Через месяц-другой я приходила. И совершенно не чувствовала себя при этом побитой собакой, вернувшейся к хозяину, или еще чем таким обидным. Нет, я просто приходила, приплывала, прилетала туда, где был огонь. Туда, где мое прохладное сердце вновь становилось целым.
Я проснулась от того, что он гладил меня по плечу и шептал что-то нежное. Пора. Ему еще собирать вещи, а мне нельзя возвращаться поздно. Последняя затяжка была явно лишней, я это чувствовала, но он, как обычно, гнал лошадей. Потом начался страшный сушняк, я выпила всю окрестную воду, единственная доступная влага перепадала мне во время поцелуев. Язык сделался как маленький крокодил. Сначала мы пошли в постель, затем он увел меня в комнату, чтобы потанцевать под суфийские зикры, но я уже не могла стоять.

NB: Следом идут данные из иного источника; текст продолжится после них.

/-! ### noteAlert -/

@[simp] theorem noteAlert_regs (w : Bool) (d : Device) : (noteAlert w d).regs = d.regs := by
  unfold noteAlert
  simp only [ite_regs, pin_regs, emit_regs, ite_self]
@[simp] theorem noteAlert_latches (w : Bool) (d : Device) : (noteAlert w d).latches = d.latches := by
  unfold noteAlert
  simp only [ite_latches, pin_latches, emit_latches, ite_self]
@[simp] theorem noteAlert_mem (w : Bool) (d : Device) : (noteAlert w d).mem = d.mem := by
  unfold noteAlert
  simp only [ite_mem, pin_mem, emit_mem, ite_self]
@[simp] theorem noteAlert_now (w : Bool) (d : Device) : (noteAlert w d).now = d.now := by
  unfold noteAlert
  simp only [ite_now, pin_now, emit_now, ite_self]
@[simp] theorem noteAlert_usecBase (w : Bool) (d : Device) : (noteAlert w d).usecBase = d.usecBase := by
  unfold noteAlert
  simp only [ite_usecBase, pin_usecBase, emit_usecBase, ite_self]
@[simp] theorem noteAlert_freeCtr (w : Bool) (d : Device) : (noteAlert w d).freeCtr = d.freeCtr := by
  unfold noteAlert
  simp only [ite_freeCtr, pin_freeCtr, emit_freeCtr, ite_self]
@[simp] theorem noteAlert_i3cPtr (w : Bool) (d : Device) : (noteAlert w d).i3cPtr = d.i3cPtr := by
  unfold noteAlert
  simp only [ite_i3cPtr, pin_i3cPtr, emit_i3cPtr, ite_self]
@[simp] theorem noteAlert_i3cForm (w : Bool) (d : Device) : (noteAlert w d).i3cForm = d.i3cForm := by
  unfold noteAlert
  simp only [ite_i3cForm, pin_i3cForm, emit_i3cForm, ite_self]
@[simp] theorem noteAlert_i3cIbi (w : Bool) (d : Device) : (noteAlert w d).i3cIbi = d.i3cIbi := by
  unfold noteAlert
  simp only [ite_i3cIbi, pin_i3cIbi, emit_i3cIbi, ite_self]
@[simp] theorem noteAlert_hubOn (w : Bool) (d : Device) : (noteAlert w d).hubOn = d.hubOn := by
  unfold noteAlert
  simp only [ite_hubOn, pin_hubOn, emit_hubOn, ite_self]
@[simp] theorem noteAlert_evr (w : Bool) (d : Device) : (noteAlert w d).evr = d.evr := by
  unfold noteAlert
  simp only [ite_evr, pin_evr, emit_evr, ite_self]
@[simp] theorem noteAlert_hrg (w : Bool) (d : Device) : (noteAlert w d).hrg = d.hrg := by
  unfold noteAlert
  simp only [ite_hrg, pin_hrg, emit_hrg, ite_self]
@[simp] theorem noteAlert_pst (w : Bool) (d : Device) : (noteAlert w d).pst = d.pst := by
  unfold noteAlert
  simp only [ite_pst, pin_pst, emit_pst, ite_self]
@[simp] theorem noteAlert_csk (w : Bool) (d : Device) : (noteAlert w d).csk = d.csk := by
  unfold noteAlert
  simp only [ite_csk, pin_csk, emit_csk, ite_self]
@[simp] theorem noteAlert_hold (w : Bool) (d : Device) : (noteAlert w d).hold = d.hold := by
  unfold noteAlert
  simp only [ite_hold, pin_hold, emit_hold, ite_self]
@[simp] theorem noteAlert_adm (w : Bool) (d : Device) : (noteAlert w d).adm = d.adm := by
  unfold noteAlert
  simp only [ite_adm, pin_adm, emit_adm, ite_self]
@[simp] theorem noteAlert_rst (w : Bool) (d : Device) : (noteAlert w d).rst = d.rst := by
  unfold noteAlert
  simp only [ite_rst, pin_rst, emit_rst, ite_self]
@[simp] theorem noteAlert_mir (w : Bool) (d : Device) : (noteAlert w d).mir = d.mir := by
  unfold noteAlert
  simp only [ite_mir, pin_mir, emit_mir, ite_self]
@[simp] theorem noteAlert_qmg (w : Bool) (d : Device) : (noteAlert w d).qmg = d.qmg := by
  unfold noteAlert
  simp only [ite_qmg, pin_qmg, emit_qmg, ite_self]
@[simp] theorem noteAlert_sup (w : Bool) (d : Device) : (noteAlert w d).sup = d.sup := by
  unfold noteAlert
  simp only [ite_sup, pin_sup, emit_sup, ite_self]
@[simp] theorem noteAlert_profiles (w : Bool) (d : Device) : (noteAlert w d).profiles = d.profiles := by
  unfold noteAlert
  simp only [ite_profiles, pin_profiles, emit_profiles, ite_self]
@[simp] theorem noteAlert_cph (w : Bool) (d : Device) : (noteAlert w d).cph = d.cph := by
  unfold noteAlert
  simp only [ite_cph, pin_cph, emit_cph, ite_self]
@[simp] theorem noteAlert_fws (w : Bool) (d : Device) : (noteAlert w d).fws = d.fws := by
  unfold noteAlert
  simp only [ite_fws, pin_fws, emit_fws, ite_self]
@[simp] theorem noteAlert_age (w : Bool) (d : Device) : (noteAlert w d).age = d.age := by
  unfold noteAlert
  simp only [ite_age, pin_age, emit_age, ite_self]
@[simp] theorem noteAlert_trl (w : Bool) (d : Device) : (noteAlert w d).trl = d.trl := by
  unfold noteAlert
  simp only [ite_trl, pin_trl, emit_trl, ite_self]
@[simp] theorem noteAlert_net (w : Bool) (d : Device) : (noteAlert w d).net = d.net := by
  unfold noteAlert
  simp only [ite_net, pin_net, emit_net, ite_self]
@[simp] theorem noteAlert_pdt (w : Bool) (d : Device) : (noteAlert w d).pdt = d.pdt := by
  unfold noteAlert
  simp only [ite_pdt, pin_pdt, emit_pdt, ite_self]
@[simp] theorem noteAlert_drm (w : Bool) (d : Device) : (noteAlert w d).drm = d.drm := by
  unfold noteAlert
  simp only [ite_drm, pin_drm, emit_drm, ite_self]
@[simp] theorem noteAlert_cel (w : Bool) (d : Device) : (noteAlert w d).cel = d.cel := by
  unfold noteAlert
  simp only [ite_cel, pin_cel, emit_cel, ite_self]

/-! ### raiseQuiet -/

@[simp] theorem raiseQuiet_latches (d : Device) (r n : Nat) : (d.raiseQuiet r n).latches = d.latches := by
  unfold raiseQuiet
  simp only [ite_latches, raiseBlk_latches, noteAlert_latches, setReg_latches, ite_self]
@[simp] theorem raiseQuiet_mem (d : Device) (r n : Nat) : (d.raiseQuiet r n).mem = d.mem := by
  unfold raiseQuiet
  simp only [ite_mem, raiseBlk_mem, noteAlert_mem, setReg_mem, ite_self]
@[simp] theorem raiseQuiet_now (d : Device) (r n : Nat) : (d.raiseQuiet r n).now = d.now := by
  unfold raiseQuiet
  simp only [ite_now, raiseBlk_now, noteAlert_now, setReg_now, ite_self]
@[simp] theorem raiseQuiet_usecBase (d : Device) (r n : Nat) : (d.raiseQuiet r n).usecBase = d.usecBase := by
  unfold raiseQuiet
  simp only [ite_usecBase, raiseBlk_usecBase, noteAlert_usecBase, setReg_usecBase, ite_self]
@[simp] theorem raiseQuiet_freeCtr (d : Device) (r n : Nat) : (d.raiseQuiet r n).freeCtr = d.freeCtr := by
  unfold raiseQuiet
  simp only [ite_freeCtr, raiseBlk_freeCtr, noteAlert_freeCtr, setReg_freeCtr, ite_self]
@[simp] theorem raiseQuiet_i3cPtr (d : Device) (r n : Nat) : (d.raiseQuiet r n).i3cPtr = d.i3cPtr := by
  unfold raiseQuiet
  simp only [ite_i3cPtr, raiseBlk_i3cPtr, noteAlert_i3cPtr, setReg_i3cPtr, ite_self]
@[simp] theorem raiseQuiet_i3cForm (d : Device) (r n : Nat) : (d.raiseQuiet r n).i3cForm = d.i3cForm := by
  unfold raiseQuiet
  simp only [ite_i3cForm, raiseBlk_i3cForm, noteAlert_i3cForm, setReg_i3cForm, ite_self]
@[simp] theorem raiseQuiet_i3cIbi (d : Device) (r n : Nat) : (d.raiseQuiet r n).i3cIbi = d.i3cIbi := by
  unfold raiseQuiet
  simp only [ite_i3cIbi, raiseBlk_i3cIbi, noteAlert_i3cIbi, setReg_i3cIbi, ite_self]
@[simp] theorem raiseQuiet_hubOn (d : Device) (r n : Nat) : (d.raiseQuiet r n).hubOn = d.hubOn := by
  unfold raiseQuiet
  simp only [ite_hubOn, raiseBlk_hubOn, noteAlert_hubOn, setReg_hubOn, ite_self]
@[simp] theorem raiseQuiet_evr (d : Device) (r n : Nat) : (d.raiseQuiet r n).evr = d.evr := by
  unfold raiseQuiet
  simp only [ite_evr, raiseBlk_evr, noteAlert_evr, setReg_evr, ite_self]
@[simp] theorem raiseQuiet_pst (d : Device) (r n : Nat) : (d.raiseQuiet r n).pst = d.pst := by
  unfold raiseQuiet
  simp only [ite_pst, raiseBlk_pst, noteAlert_pst, setReg_pst, ite_self]
@[simp] theorem raiseQuiet_csk (d : Device) (r n : Nat) : (d.raiseQuiet r n).csk = d.csk := by
  unfold raiseQuiet
  simp only [ite_csk, raiseBlk_csk, noteAlert_csk, setReg_csk, ite_self]
@[simp] theorem raiseQuiet_hold (d : Device) (r n : Nat) : (d.raiseQuiet r n).hold = d.hold := by
  unfold raiseQuiet
  simp only [ite_hold, raiseBlk_hold, noteAlert_hold, setReg_hold, ite_self]
@[simp] theorem raiseQuiet_adm (d : Device) (r n : Nat) : (d.raiseQuiet r n).adm = d.adm := by
  unfold raiseQuiet
  simp only [ite_adm, raiseBlk_adm, noteAlert_adm, setReg_adm, ite_self]
@[simp] theorem raiseQuiet_rst (d : Device) (r n : Nat) : (d.raiseQuiet r n).rst = d.rst := by
  unfold raiseQuiet
  simp only [ite_rst, raiseBlk_rst, noteAlert_rst, setReg_rst, ite_self]
@[simp] theorem raiseQuiet_mir (d : Device) (r n : Nat) : (d.raiseQuiet r n).mir = d.mir := by
  unfold raiseQuiet
  simp only [ite_mir, raiseBlk_mir, noteAlert_mir, setReg_mir, ite_self]
@[simp] theorem raiseQuiet_qmg (d : Device) (r n : Nat) : (d.raiseQuiet r n).qmg = d.qmg := by
  unfold raiseQuiet
  simp only [ite_qmg, raiseBlk_qmg, noteAlert_qmg, setReg_qmg, ite_self]
@[simp] theorem raiseQuiet_sup (d : Device) (r n : Nat) : (d.raiseQuiet r n).sup = d.sup := by
  unfold raiseQuiet
  simp only [ite_sup, raiseBlk_sup, noteAlert_sup, setReg_sup, ite_self]
@[simp] theorem raiseQuiet_profiles (d : Device) (r n : Nat) : (d.raiseQuiet r n).profiles = d.profiles := by
  unfold raiseQuiet
  simp only [ite_profiles, raiseBlk_profiles, noteAlert_profiles, setReg_profiles, ite_self]
@[simp] theorem raiseQuiet_cph (d : Device) (r n : Nat) : (d.raiseQuiet r n).cph = d.cph := by
  unfold raiseQuiet
  simp only [ite_cph, raiseBlk_cph, noteAlert_cph, setReg_cph, ite_self]
@[simp] theorem raiseQuiet_fws (d : Device) (r n : Nat) : (d.raiseQuiet r n).fws = d.fws := by
  unfold raiseQuiet
  simp only [ite_fws, raiseBlk_fws, noteAlert_fws, setReg_fws, ite_self]
@[simp] theorem raiseQuiet_age (d : Device) (r n : Nat) : (d.raiseQuiet r n).age = d.age := by
  unfold raiseQuiet
  simp only [ite_age, raiseBlk_age, noteAlert_age, setReg_age, ite_self]
@[simp] theorem raiseQuiet_trl (d : Device) (r n : Nat) : (d.raiseQuiet r n).trl = d.trl := by
  unfold raiseQuiet
  simp only [ite_trl, raiseBlk_trl, noteAlert_trl, setReg_trl, ite_self]
@[simp] theorem raiseQuiet_net (d : Device) (r n : Nat) : (d.raiseQuiet r n).net = d.net := by
  unfold raiseQuiet
  simp only [ite_net, raiseBlk_net, noteAlert_net, setReg_net, ite_self]
@[simp] theorem raiseQuiet_pdt (d : Device) (r n : Nat) : (d.raiseQuiet r n).pdt = d.pdt := by
  unfold raiseQuiet
  simp only [ite_pdt, raiseBlk_pdt, noteAlert_pdt, setReg_pdt, ite_self]
@[simp] theorem raiseQuiet_drm (d : Device) (r n : Nat) : (d.raiseQuiet r n).drm = d.drm := by
  unfold raiseQuiet
  simp only [ite_drm, raiseBlk_drm, noteAlert_drm, setReg_drm, ite_self]
@[simp] theorem raiseQuiet_cel (d : Device) (r n : Nat) : (d.raiseQuiet r n).cel = d.cel := by
  unfold raiseQuiet
  simp only [ite_cel, raiseBlk_cel, noteAlert_cel, setReg_cel, ite_self]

Тогда он уложил меня на одеяло, взял его за концы, как аист, и потащил обратно. Мне было безумно страшно, я висела высоко над полом и все время вращалась. Потом он закинул меня на кровать и стал трогать своими шестью руками, как только он один умел. Я все время напряженно подбирала слова, которыми называлось то, что происходило. Слов было слишком много, и я не успевала следить за моим телом, но он куда-то дотянулся своими нечеловеческими пальцами, и у меня во влагалище раскрылась маленькая вышитая бордовая роза, из тех, что приходилось отпарывать от советского нижнего белья, а потом еще одна, побольше. Я сказала, что я его диснеевская принцесса с белыми зикрами, а он – мультяшное чудовище. Вернее, мы оба их изображаем – я принцессу, а он чудовище. Слова по-прежнему толпились у меня в голове, и я отчаялась их озвучить. Он сказал, что я все время молчу, а мне-то казалось: говорю не умолкая. Мне страшно хотелось в туалет, но даже думать было нечего спуститься с этой невероятно высокой кровати (она правда высокая, – даже когда я не курю, она мне выше пояса) и отправиться в расплывающийся холодный коридор, где со мной могло случиться все, что угодно. Некоторое время смотрела, как он ходит по комнате, баснословно красивый, как не бывает, и при этом весь мой. Он повторил, что я его единственная женщина. Остальные никуда не годятся.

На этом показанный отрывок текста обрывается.